Ethem CEBECİOĞLU: En temel anlamda Mesnevî, irfânî bir Kur’ân tefsirinden başka bir şey değildir. Ancak elbette ki ıstılâhî anlamda Mesnevî tipik bir Kur’ân tefsiri formatında yazılmamıştır. Daha ziyade Kur’ân ve Sünnet’in esas vurgu noktalarına, özüne ve rûhuna dönük açılımlarda bulunan bir eserdir Mesnevî. Malûmunuz olduğu üzere, Kur’ân ve Sünnet metinleri tek seviyeli, yeknesak ve monolitik metinler değildirler. Basitinden karmaşığına, kolayından zoruna, zâhirinden bâtınına doğru spektrum gibi dizilen bir anlam ve anlayış seviyeleri ve skalası söz konusudur. Biraz önce arz ettiğimiz gibi muhatabın ilmî, fikrî ve mânevî seviyesine göre Kur’ân ve Sünnet’ten nasiplenmesi durumu söz konusudur. Yani Kur’ân metnine ve onun bu dünyevî hayat şartları içerisinde tatbikatından ibaret olan Sünnet’e (ki o Sünnet’i ortaya koyan Hazret-i Peygamber Efendimiz «Yürüyen bir Kur’ân» idi) âşinâlık arttıkça onların anlam derinliklerine inmek mümkün olacaktır. Bu nokta-i nazardan yaklaşınca Mevlânâ ta başından sonuna kadar Mesnevî’sinde Kur’ânî mânâların tefsiriyle meşgul olmaktadır. Hâsılı, Mesnevî, tefsir gayretleri içerisinde büyük bir mânâ zenginliğini açan işârî tefsir çalışmalarının en semereli eserlerinden biridir.
Yüzakı: Batıda Mevlânâ ve Mesnevî’ye gösterilen ilgiyi nasıl değerlendiriyorsunuz? Bu alâkanın daha müsbet neticeler vermesi için neler yapılabilir?
Ethem CEBECİOĞLU: Arzu ederseniz öncelikle bu konudaki yaklaşımlarla ilgili bir durum tespiti yapalım. Kimileri batının Mesnevî’ye, Mevlânâ’ya, tasavvufa gösterdiği ilgiyi müsbet bulurken; bazıları da batılıların Mevlânâ’yı tahrif ettiklerini, Mevlânâ üzerinden tasavvufu ve İslâm’ı dejenere ettiklerini söylemektedirler. Her iki görüşü de doğrulayacak ferdî plânda birtakım örneklere rastlandığını söyleyebiliriz. Şimdi bu konuyla ilgili genel bir değerlendirme yapabiliriz.

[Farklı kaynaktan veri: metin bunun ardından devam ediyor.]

-- ==== Sys2Proof/Machine/Ops.lean ====
section
/-! DEFINITION. The operations every meaning is written from: time, list entries, outputs, interrupts, events,
the log and the Sampler, replies, identifiers and power domains. -/
namespace Sys2Proof.Machine

/-- The outcome of a row. -/
abbrev Result := Host.Outcome State Fault Refusal

/-! ### Time -/

/-- The residual o_res at an elapsed instant: the last one acted on, reduced at the slew bound since (R322). -/
def Clk.residualAt (c : Clk) (t : Nat) : Int :=
  let moved : Int := (t - c.resAt) * c.slewPpm / 1000000
  if c.res0 ≥ 0 then max 0 (c.res0 - moved) else min 0 (c.res0 + moved)

/-- Local time that passes in `n` ns of elapsed time at the clock's frequency; it never runs backwards (R321). -/
def Clk.advance (c : Clk) (n : Nat) : Nat := ((n : Int) + n * c.freq / 1000000000000).toNat

/-- Time moves to the elapsed instant `t`; an instant already past counts as now (log entry 4). Local time advances with the
elapsed counter at the frequency of the active reference, and by what the slew has removed of the residual (R319, R322, R325; log
entry 5). -/
def State.tick (s : State) (t : Nat) : State :=
  let c := s.clk
  let e := c.elapsed + (t - c.elapsed)
  { s with clk := { c with
      elapsed := e
      localNs := ((c.localNs : Int) + c.advance (t - c.elapsed) - (c.residualAt c.elapsed - c.residualAt e)).toNat } }

def State.now (s : State) : Nat := s.clk.elapsed
/-- The residual now. -/
def State.residual (s : State) : Int := s.clk.residualAt s.clk.elapsed
def State.local (s : State) : Nat := s.clk.localNs
/-- The Stitch number (R16). -/
def State.stitch (s : State) : Nat := s.clk.stitch
/-- The Stitch number's low 32 bits, as packets carry it. -/
def State.stitch32 (s : State) : Nat := s.clk.stitch % m32

/-- 12 bytes of a Time (Table 4-26). -/
def timeBytes (ns : Nat) : List Byte := leBytes 8 (ns / nsPerSec % 2 ^ 48) ++ leBytes 4 (ns % nsPerSec)

/-- RTC seconds and sub-second count now (R331): the counter runs on the crystal from its last load. -/
def State.rtc (s : State) : Nat × Nat :=
  let ticks := s.clk.rtcSub + (s.clk.elapsed - s.clk.rtcAt) * 32768 / nsPerSec
  ((s.clk.rtcSec + ticks / 32768) % 2 ^ 48, ticks % 32768)

/-! ### Power domains -/

/-- A power domain is on (R27). -/
def State.domainOn (s : State) (d : Nat) : Bool := s.pwr.on.getD d true

/-- A domain answers accesses: it is on and its fabric port is open (R28, R29). -/
def State.reachable (s : State) (d : Nat) : Bool := s.domainOn d && s.pwr.portOpen.getD d true

/-- A network port has power: PD_ETH is on, and in DOZE it keeps ETH0 only (Table 16-2). -/
def State.portPowered (s : State) (p : Nat) : Bool := s.domainOn 18 && (s.pwr.pstate ≠ 2 || p = 0)

/-- The transmitters of PD_DPm that hold a DisplayPort port have power (R27, Table 1-9). -/
def State.dpOn (s : State) (p : Nat) : Bool := s.domainOn (13 + p / 4)

/-- The host reaches the device over PCIe: the link is up and its endpoint answers. -/
def State.pcieOn (s : State) : Bool := s.hif.pcieUp && s.domainOn 19

/-! ### Free values -/

/-- Take the next free value: the state moves its counter on (log entry 8). -/
def State.takeFree (s : State) : Nat × State := (Config.freeNat s.free, { s with free := s.free + 1 })

/-- Take the next free integer. -/
def State.takeInt (s : State) : Int × State :=
  let n := Config.freeNat s.free
  (if n % 2 = 0 then (n / 2 : Nat) else -((n / 2 : Nat) : Int) - 1, { s with free := s.free + 1 })

/-- Take the next free byte string of `n` bytes. -/
def State.takeBytes (s : State) (n : Nat) : List Byte × State :=
  (padTo n (Config.freeBytes s.free n), { s with free := s.free + 1 })

/-! ### Outputs and interrupts -/

def State.emit (s : State) (o : Output) : State := { s with out := o :: s.out }

/-- Apply `f` when `b` holds. -/
def State.when (s : State) (b : Bool) (f : State → State) : State := if b then f s else s

/-- Fold a state transformer over a list. -/
def State.forEach {α : Type} (s : State) (l : List α) (f : α → State → State) : State := l.foldl (fun s a => f a s) s

/-- The MSI-X vector of an interrupt cause (R87). -/
def irqVector (cause : Nat) : Nat := if cause < 4 then cause + 1 else if cause ≤ 5 then 5 else 0

/-- Set interrupt cause `c`; a message goes out when an enabled cause rises (R87). -/
def State.raiseIrq (s : State) (c : Nat) : State :=
  if s.hif.irqStatus.testBit c then s else
  let s1 := { s with hif := { s.hif with irqStatus := s.hif.irqStatus ||| 2 ^ c } }
  if s.hif.irqMask.testBit c && s.hif.msix && s.hif.pcieUp then s1.emit (.msix (irqVector c)) else s1

/-- Free reply buffers (R81). -/
def Rbuf.free (b : Rbuf) : Nat := (b.prod + m16 - b.cons) % m16

/-- The ring after posting one entry at its tail (R83). -/
def Cq.post (q : Cq) : Cq :=
  { q with tail := if q.tail + 1 < q.size then q.tail + 1 else 0,
           phase := if q.tail + 1 < q.size then q.phase else !q.phase,
           posted := q.posted + 1, reserved := q.reserved - 1 }

/-- The entries the host consumes when it moves a ring's head (R83). A head equal to the old one consumes the whole of a full
ring, and nothing of any other (log entry 10). -/
def Cq.consumed (q : Cq) (h : Nat) : Nat := if h = q.head && q.posted = q.size then q.size else (h + q.size - q.head) % q.size

/-- The ring after the host has moved its head (R83). -/
def Cq.consume (q : Cq) (h : Nat) : Cq := { q with head := h, posted := q.posted - q.consumed h }

/-- Host address of entry `i` of a ring with entries of `n` bytes (R79, Tables 3-3, 3-4, 4-23). -/
def slotAt (base n i : Nat) : Nat := base + n * i

/-! ### The log and the Sampler (R410, R425, R426) -/

/-- Keep the newest `n` of a list held oldest first. -/
def keepNewest {α : Type} (n : Nat) (l : List α) : List α := l.drop (l.length - n)

def Sampler.push (m : Sampler) (r : Rec) : Sampler :=
  { m with ring := keepNewest 4096 (m.ring ++ [r]),
           triggerPos := if m.ring.length < 4096 then m.triggerPos else m.triggerPos.map (· - 1) }

/-- Offer an ordinary record to the Sampler (R426). -/
def Sampler.offer (m : Sampler) (r : Rec) : Sampler :=
  match m.st with
  | .armed => m.push r
  | .postTrigger => if m.remaining = 0 then m else { m.push r with remaining := m.remaining - 1 }
  | .frozen => m
  | .copying => m

def State.sample (s : State) (code origin : Nat) (args : List Nat) : State :=
  { s with hoop := { s.hoop with sampler := s.hoop.sampler.offer { stitch := s.clk.stitch, code, origin, args } } }

/-- Write one log entry (R410). -/
def State.logOnly (s : State) (code origin : Nat) (args : List Nat) : State :=
  { s with hoop := { s.hoop with
      log := keepNewest 2048 (s.hoop.log ++ [{ stitch := s.clk.stitch, code, origin, args, seq := s.hoop.logSeq }]),
      logSeq := (s.hoop.logSeq + 1) % m32 } }

/-- Write one entry of Table 18-9 to the log and the Sampler. -/
def State.record (s : State) (code origin : Nat) (args : List Nat) : State :=
  (s.sample code origin args).logOnly code origin args

/-! ### Delivery of packets to the host -/

/-- The command transports are up: READY, and Bobbin 11 not restarting (R408). -/
def State.transportUp (s : State) : Bool := s.hif.ready && !s.hoop.bobbinDown.contains 11

/-- Σ of fractions n ÷ d, as numerator and denominator. -/
def fracSum (l : List (Nat × Nat)) : Nat × Nat :=
  l.foldl (fun (a : Nat × Nat) x => (a.1 * max 1 x.2 + x.1 * a.2, a.2 * max 1 x.2)) (0, 1)
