def cmdSrcGetStats : Cmd where
  spec := specSrcGetStats
  param j _ := chkSrc j 0 ++ rsv j 2 2
  names j := nameAt j 0
  run j s :=
    let n := srcIndex (j.u16 0)
    let c := s.src n
    let a := c.paths.getD 0 {}
    let b := c.paths.getD 1 {}
    let k := c.ctr
    let contested := c.contested && s.now < c.contestedUntil
    let flags := b2n contested + 2 * b2n (s.receiving a) + 4 * b2n (c.dual && s.receiving b) +
      8 * b2n (a.filter.ssrcFixed || (c.dual && b.filter.ssrcFixed))
    let ssrc := match a.owned with
      | some x => x
      | none => b.owned.getD 0
    .ok (s.modSrc n fun c => { c with waitPeakNs := 0 })
      (leBytes 1 c.st.code ++ leBytes 1 flags ++ zeros 2 ++ leBytes 4 ssrc ++
        ([a.accepted, b.accepted, k.delivered, k.duplicates, k.lost, k.late, k.reordered, k.strangers, k.contention, k.frames,
          k.incomplete].flatMap (leBytes 8)) ++
        timeBytes c.lastArrival ++ leBytes 4 (sat32 (c.jitterNs / 1000)) ++ leBytes 4 (unsigned 32 (satS 32 (s.skewUs c))) ++
        leBytes 4 (sat32 (c.waitPeakNs / 1000)) ++ zeros 8)

/-- What takes effect at a Stitch boundary: filters, jitter settings and Bobbin loads (R146, R156, R159), and the
once-per-second FEC_UNCORRECTED event. -/
def State.netBoundary (s : State) : State :=
  let path (p : PathState) : PathState := match p.pendingFilter with
    | some f => { p with filter := f, pendingFilter := none, owned := if f.ssrcFixed then some f.ssrc else none
                         before := some (p.filter, p.owned, s.now) }
    | none => p
  -- OVERLOAD tells the drops of the Stitch that ends (log entry 66).
  let s := s.forEach (List.range 8) fun b s =>
    let n := s.net.bobbinDrops.getD b 0
    s.when (n ≠ 0) (·.evtNet (0xD000 + s.net.dropPorts.getD b 0) 13 0xFF b n)
  let src (c : Src) : Src :=
    let c := { c with paths := c.paths.map path, installed := decide (c.st ≠ SrcState.closed) }
    match c.pendingJitter with
    | some (d, r) => { c with depthUs := d, reorder := r, pendingJitter := none }
    | none => c
  let s := { s with net := { s.net with srcs := s.net.srcs.map src, bobbinPkts := List.replicate 8 0
                                        bobbinDrops := List.replicate 8 0 } }
  s.forEach (List.range 4) fun p s =>
    let x := s.port p
    if 0 < x.fecSinceEvt && (match x.fecEvtAt with
        | some t => decide (t + nsPerSec ≤ s.now)
        | none => true) then
      (s.modPort p fun x => { x with fecEvtAt := some s.now, fecSinceEvt := 0 }).evtNet (0xD000 + p) 4 0xFF (sat32 x.fecSinceEvt) 0
    else s

end Sys2Proof.Machine
end

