/-- DISPATCH (R178): carried work, the slices of slice-locked channels with their reservations, then pictures. `cls` is the
effective class of a channel; `reserves` the reservations (channel, luma samples). -/
def State.dispatch (s : State) (cls : Nat → Nat) (reserves : List (Nat × Nat)) (base : Nat) : State :=
  let (s, cores) := s.carryWork base s.plannedCores
  let held := reserveCores reserves (cores.filter fun c => c.used = 0)
  let chs := (List.range 64).filter fun ch => (s.sliceArrival ch).isSome
  let order := chs.foldr (fun ch acc =>
    let (x, y) := acc.span fun d => decide ((s.sliceArrival d).getD 0 < (s.sliceArrival ch).getD 0)
    x ++ ch :: y) []
  let (s, cores) := order.foldl (fun (acc : State × List CoreUse) ch =>
    let (s, cs) := acc
    let core : Option CoreUse := match held.find? fun h => h.1 = ch with
      | some h => cs.find? fun c => c.core = h.2.1
      | none => freest (cs.filter fun c => !held.any fun h => h.2.1 = c.core)
    match core with
    | none => (s, cs)
    | some c =>
      let (s, c) := s.dispatchSlices ch base c
      (s, cs.map fun d => if d.core = c.core then c else d)) (s, cores)
  let cores := cores.map fun c => match held.find? fun h => h.2.1 = c.core with
    | some h => { c with used := max c.used h.2.2 }
    | none => c
  let fuel := (s.dec.ctxs.map fun c => c.cpb.length).sum + 65
  let (s, cores) := bindPictures cls base fuel [] cores s
  let left := (List.range 8).map fun i => match cores.find? fun c => c.core = i with
    | some c => stitchNs - c.used
    | none => 0
  { s with dec := { s.dec with cores := left } }

/-- The rows in progress at the end of a Stitch are charged with what has run of them (R358). -/
def State.chargeRows (s : State) : State :=
  s.forEach (List.range 64) fun ch s =>
    let c := s.ctx ch
    match c.cur with
    | none => s
    | some p =>
      let ran (r : RowLeft) : Nat := if r.start ≠ 0 && r.due = 0 then r.samples - r.rem else r.charged
      let cost := s.hoop.otp.costs.getD (if c.codec = 1 then 0 else 1) 0
      let s := s.forEach p.rowsLeft fun r s => s.addWork (3 + r.core / 2) ((ran r - r.charged) * cost)
      s.modCtx ch fun c => { c with cur := some { p with rowsLeft := p.rowsLeft.map fun r => { r with charged := ran r } } }

/-! ### Taint (R184-R186, R188) -/

/-- FIRM and REC bits of a unit or a region. -/
structure Bits where
  firm : Bool := false
  rec_ : Bool := false
deriving DecidableEq, Repr

def Bits.or (a b : Bits) : Bits := ⟨a.firm || b.firm, a.rec_ || b.rec_⟩

/-- Units in a row of a picture. -/
def unitCols (w : Nat) : Nat := ceilDiv w 4

/-- Bits of the units of a picture that a rectangle of luma samples, clamped to the picture, touches. -/
def Buf.bitsOf (b : Buf) (x0 y0 x1 y1 : Int) : Bits :=
  let cl (v : Int) (n : Nat) : Nat := (max 0 (min v ((n : Int) - 1))).toNat
  let cols := unitCols b.width
  let ux0 := cl x0 b.width / 4
  let ux1 := cl x1 b.width / 4
  let uy0 := cl y0 b.height / 4
  let uy1 := cl y1 b.height / 4
  b.taint.foldl (fun a t =>
    let ux := t.unit % max 1 cols
    let uy := t.unit / max 1 cols
    if ux0 ≤ ux && ux ≤ ux1 && uy0 ≤ uy && uy ≤ uy1 then a.or ⟨t.firm, t.rec_⟩ else a) {}

/-- Bits of one unit. -/
def Buf.unitBits (b : Buf) (u : Nat) : Bits :=
  match b.taint.find? fun t => t.unit = u with
  | some t => ⟨t.firm, t.rec_⟩
  | none => {}

/-- Widening of a component's footprint before and after (Table 7-9), for a vector in quarter luma samples. -/
def widen (codec : Nat) (mv : Int) : Nat × Nat :=
  if mv % 4 ≠ 0 then (if codec = 1 then (2, 3) else (3, 4))
  else if mv % 8 ≠ 0 then (if codec = 1 then (0, 2) else (2, 4)) else (0, 0)

/-- Taint read from a reference picture of the DPB: while a window is open, taint of pictures decoded before P counts as REC
(R188); a substitute is wholly tainted with the origin it was given. -/
def Ctx.readRef (c : Ctx) (p : CurPic) (id : Int) (f : Buf → Bits) : Bits :=
  match p.missing.find? fun m => m.id = id with
  | some m => ⟨!m.rec_, m.rec_⟩
  | none =>
  match c.bufs.find? fun b => !b.decoding && (b.shortRef || b.longRef) && (if c.codec = 1 then b.frameNum = id else b.poc = id) with
  | none => ⟨true, false⟩
  | some b =>
    let t := f b
    match c.window with
    | some w => if b.order < w.order then ⟨false, t.firm || t.rec_⟩ else t
    | none => t

/-- The vector of a list of a block: the motion field of a substitute counts as zero (R182), so a copied block whose temporal predictor
lies in a missing picture has the vector zero. -/
def CurPic.vector (p : CurPic) (k : Block) (l : InterList) : Int × Int := match k.pred with
  | .inter _ (some (id, _)) => if k.copied && p.missing.any fun m => m.id = id then (0, 0) else (l.mvx, l.mvy)
  | _ => (l.mvx, l.mvy)

/-- The rectangle of luma samples that a list of a block reads (Table 7-9), before it is clamped to the picture: left, top, right,
bottom. -/
def CurPic.footprint (p : CurPic) (codec : Nat) (k : Block) (l : InterList) : Int × Int × Int × Int :=
  let v := p.vector k l
  let wx := widen codec v.1
  let wy := widen codec v.2
  let x : Int := k.x + v.1 / 4
  let y : Int := k.y + v.2 / 4
  (x - wx.1, y - wy.1, x + k.w - 1 + wx.2, y + k.h - 1 + wy.2)

/-- `block_taint` of R186's listing. -/
def Ctx.blockTaint (c : Ctx) (p : CurPic) (k : Block) : Bits :=
  let cur := c.bufs.getD p.buf {}
  let t : Bits := match k.pred with
    | .concealed => ⟨true, false⟩
    | .pcm => {}
    | .intra us => us.foldl (fun a u => a.or (cur.unitBits u)) {}
    | .inter ls col =>
      let a := ls.foldl (fun (a : Bits) l =>
        if l.zeroWeight then a else
        let (x0, y0, x1, y1) := p.footprint c.codec k l
        a.or (c.readRef p l.ref fun b => b.bitsOf x0 y0 x1 y1)) ({} : Bits)
      match col with
      | some (id, u) => a.or (c.readRef p id fun b => b.unitBits u)
      | none => a
  match k.pred, c.recDrop with
  | .inter _ _, some r => if r ≤ cur.poc then ⟨t.firm, false⟩ else t
  | _, _ => t

/-- Set the units that a block touches. -/
def Buf.setUnits (b : Buf) (k : Block) (t : Bits) : Buf :=
  let cols := unitCols b.width
  let (x0, y0) := (k.x / 4, k.y / 4)
  let (x1, y1) := (ceilDiv (k.x + k.w) 4, ceilDiv (k.y + k.h) 4)
  let inside (u : Nat) : Bool :=
    let x := u % max 1 cols
    let y := u / max 1 cols
    x0 ≤ x && x < x1 && y0 ≤ y && y < y1
  let us := (List.range (y1 - y0)).flatMap fun j => (List.range (x1 - x0)).map fun i => (y0 + j) * cols + x0 + i
  let rest := b.taint.filter fun x => !inside x.unit
  { b with taint := if t.firm || t.rec_ then rest ++ us.map fun u => ⟨u, t.firm, t.rec_⟩ else rest }

/-- Give units their bits. -/
def Buf.putBits (b : Buf) (l : List (Nat × Bits)) : Buf :=
  l.foldl (fun b x => { b with taint := b.taint.filter (fun t => t.unit ≠ x.1) ++
      (if x.2.firm || x.2.rec_ then [⟨x.1, x.2.firm, x.2.rec_⟩] else []) }) b

/-- One pass of edges: both units receive the union as it stood before the pass (R186). -/
def Buf.edgePass (b : Buf) (edges : List (Nat × Nat)) : Buf :=
  edges.foldl (fun n e =>
    let t := (b.unitBits e.1).or (b.unitBits e.2)
    n.putBits [(e.1, (n.unitBits e.1).or t), (e.2, (n.unitBits e.2).or t)]) b

/-- `filter_taint` (R186). -/
def Buf.filterTaint (b : Buf) (i : DoneInfo) : Buf :=
  let b := (b.edgePass i.vEdges).edgePass i.hEdges
  b.putBits (i.sao.map fun x => (x.1, x.2.foldl (fun a u => a.or (b.unitBits u)) (b.unitBits x.1)))

/-- Tainted 32×32 cells of the output picture, in raster order of its cell grid, which the conformance window anchors (R184). -/
def Buf.taintedCells (b : Buf) : List Nat :=
  let cols := unitCols b.width
  let cc := ceilDiv b.outW 32
  let cellsOf (u : Nat) : List Nat :=
    let x := u % max 1 cols * 4
    let y := u / max 1 cols * 4
    ([(x, y), (x + 3, y), (x, y + 3), (x + 3, y + 3)].filter fun p =>
      b.cropX ≤ p.1 && p.1 < b.cropX + b.outW && b.cropY ≤ p.2 && p.2 < b.cropY + b.outH).map fun p =>
        (p.2 - b.cropY) / 32 * cc + (p.1 - b.cropX) / 32
  (b.taint.flatMap fun t => cellsOf t.unit).eraseDups

/-- Cells of a picture's grid as units of its buffer that become FIRM (R24, R187), through its conformance window. -/
def Buf.firmCells (b : Buf) (cells : List Nat) : Buf :=
  let cols := max 1 (ceilDiv b.outW 32)
  let block (k : Nat) : Block :=
    let x := b.cropX + 32 * (k % cols)
    let y := b.cropY + 32 * (k / cols)
    { x, y, w := min 32 (b.cropX + b.outW - x), h := min 32 (b.cropY + b.outH - y), pred := .concealed }
  cells.foldl (fun b k => b.setUnits (block k) ⟨true, false⟩) b

/-- A pixel error has been read (R24, R187): its cells are tainted in the record and in the buffer; a count that rises from 0
raises TAINTED (R191). -/
def State.taintRead (s : State) (e : EccPixel) : State :=
  let old := ((s.rec? e.object e.seq).map (·.tainted)).getD 0
  let all (r : GimpRec) : List Nat := r.cells ++ e.cells.filter fun k => !r.cells.contains k
  let s := s.modRec e.object e.seq fun r =>
    { r with cells := all r, tainted := sat16 (all r ++ (r.mapCells.map (·.1)).filter fun k => !(all r).contains k).length }
  if idType e.object ≠ 1 then s else
  let ch := idIndex e.object
  let s := s.modCtx ch fun c => { c with bufs := c.bufs.map fun b => if b.seq = e.seq && b.seq ≠ 0 then b.firmCells e.cells else b }
  let n := ((s.rec? e.object e.seq).map (·.tainted)).getD 0
  if old = 0 && n ≠ 0 then (s.modCtx ch fun c => { c with lastTainted := n, sinceTainted := 0 }).evtDecode ch 9 0 n 0 e.seq else s

/-- Errors that the scrubber found in a picture are applied when their words are read (R25, R187). `hit`: a word that contributes to
these cells is read. -/
def State.readPixels (s : State) (object seq : Nat) (hit : List Nat → Bool) : State :=
  let mine (e : EccPixel) : Bool := e.object = object && e.seq = seq && hit e.cells
  let found := s.pwr.scrubFound
  ({ s with pwr := { s.pwr with scrubFound := found.filter fun e => !mine e } }).forEach (found.filter mine) fun e s => s.taintRead e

Öncelikle şunu söylemeliyiz ki günümüz batı dünyasındaki araştırmacıların; genelde tasavvufa, özelde de Mevlânâ’ya yaklaşımı, iki asır önceki klâsik oryantalist bakış açısıyla aynı noktada değildir. Bunu daha açık bir ifadeyle söyleyecek olursak İslâm dünyasındaki tasavvuf ve tarîkatlar ile ilgili araştırmaların başlangıçta sömürge devletlerinin hâriciyesine bilgi aktaran akademisyenlerce yürütüldüğü görülür. Bu yaklaşımda oryantalistler başlangıçta tasavvuf gibi derin düşünce gerektiren bir sistemi Arapların ortaya koyamayacakları şeklinde bağnaz bir önyargıdan hareketle tasavvuf için sürekli dış bir menşe arama arayışına yönelmişlerdir. Ancak Reynold NICHOLSON örneğinde olduğu gibi araştırmalarını derinleştiren bir kısım oryantalistler, tasavvufun bizzat İslâm’ın derûnî boyutu olduğunu itiraf ve ifade etmişler ve sonunda tasavvufun, sûfîlerin ifadesiyle, İslâm’ın ihsan boyutu ile yaşanması olduğu noktasına gelmişlerdir. Bu noktada söz gelimi Nicholson’ın (ö. 1945) Mesnevî’yi Farsça neşretmesi, Mesnevî ve Dîvan’dan yaptığı İngilizce çeviriler Mevlânâ’nın batı dünyasında tanınmasında bizden daha müessir olmuştur. Bu noktada onların hakkını teslim etmek kadirşinaslıktır.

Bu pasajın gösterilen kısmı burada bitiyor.